--- MATERIAL FOR THE TASK Enclosed Below ---

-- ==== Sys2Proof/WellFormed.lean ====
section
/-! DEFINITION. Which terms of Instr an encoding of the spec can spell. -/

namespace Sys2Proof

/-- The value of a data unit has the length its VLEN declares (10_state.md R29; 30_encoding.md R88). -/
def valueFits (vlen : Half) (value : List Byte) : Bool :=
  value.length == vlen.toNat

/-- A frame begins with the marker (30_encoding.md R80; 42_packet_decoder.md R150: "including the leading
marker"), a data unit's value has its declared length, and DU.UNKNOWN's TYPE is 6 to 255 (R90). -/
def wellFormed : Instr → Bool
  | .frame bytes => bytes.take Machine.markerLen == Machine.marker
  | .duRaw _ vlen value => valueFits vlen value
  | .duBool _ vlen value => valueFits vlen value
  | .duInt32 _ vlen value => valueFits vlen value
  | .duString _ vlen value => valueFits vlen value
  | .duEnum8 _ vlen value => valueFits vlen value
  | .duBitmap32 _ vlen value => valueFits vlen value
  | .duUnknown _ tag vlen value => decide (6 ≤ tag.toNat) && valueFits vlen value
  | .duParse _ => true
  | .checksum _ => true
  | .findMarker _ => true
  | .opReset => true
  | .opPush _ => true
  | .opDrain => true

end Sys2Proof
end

--- End of Enclosed MATERIAL FOR THE TASK ---

▶ PROBLEM STATEMENT: Show every line of the entries above where the word "unit" occurs.

▶ RESPONSE TO THE TASK:
/-- The value of a data unit has the length its VLEN declares (10_state.md R29; 30_encoding.md R88). -/
marker"), a data unit's value has its declared length, and DU.UNKNOWN's TYPE is 6 to 255 (R90). -/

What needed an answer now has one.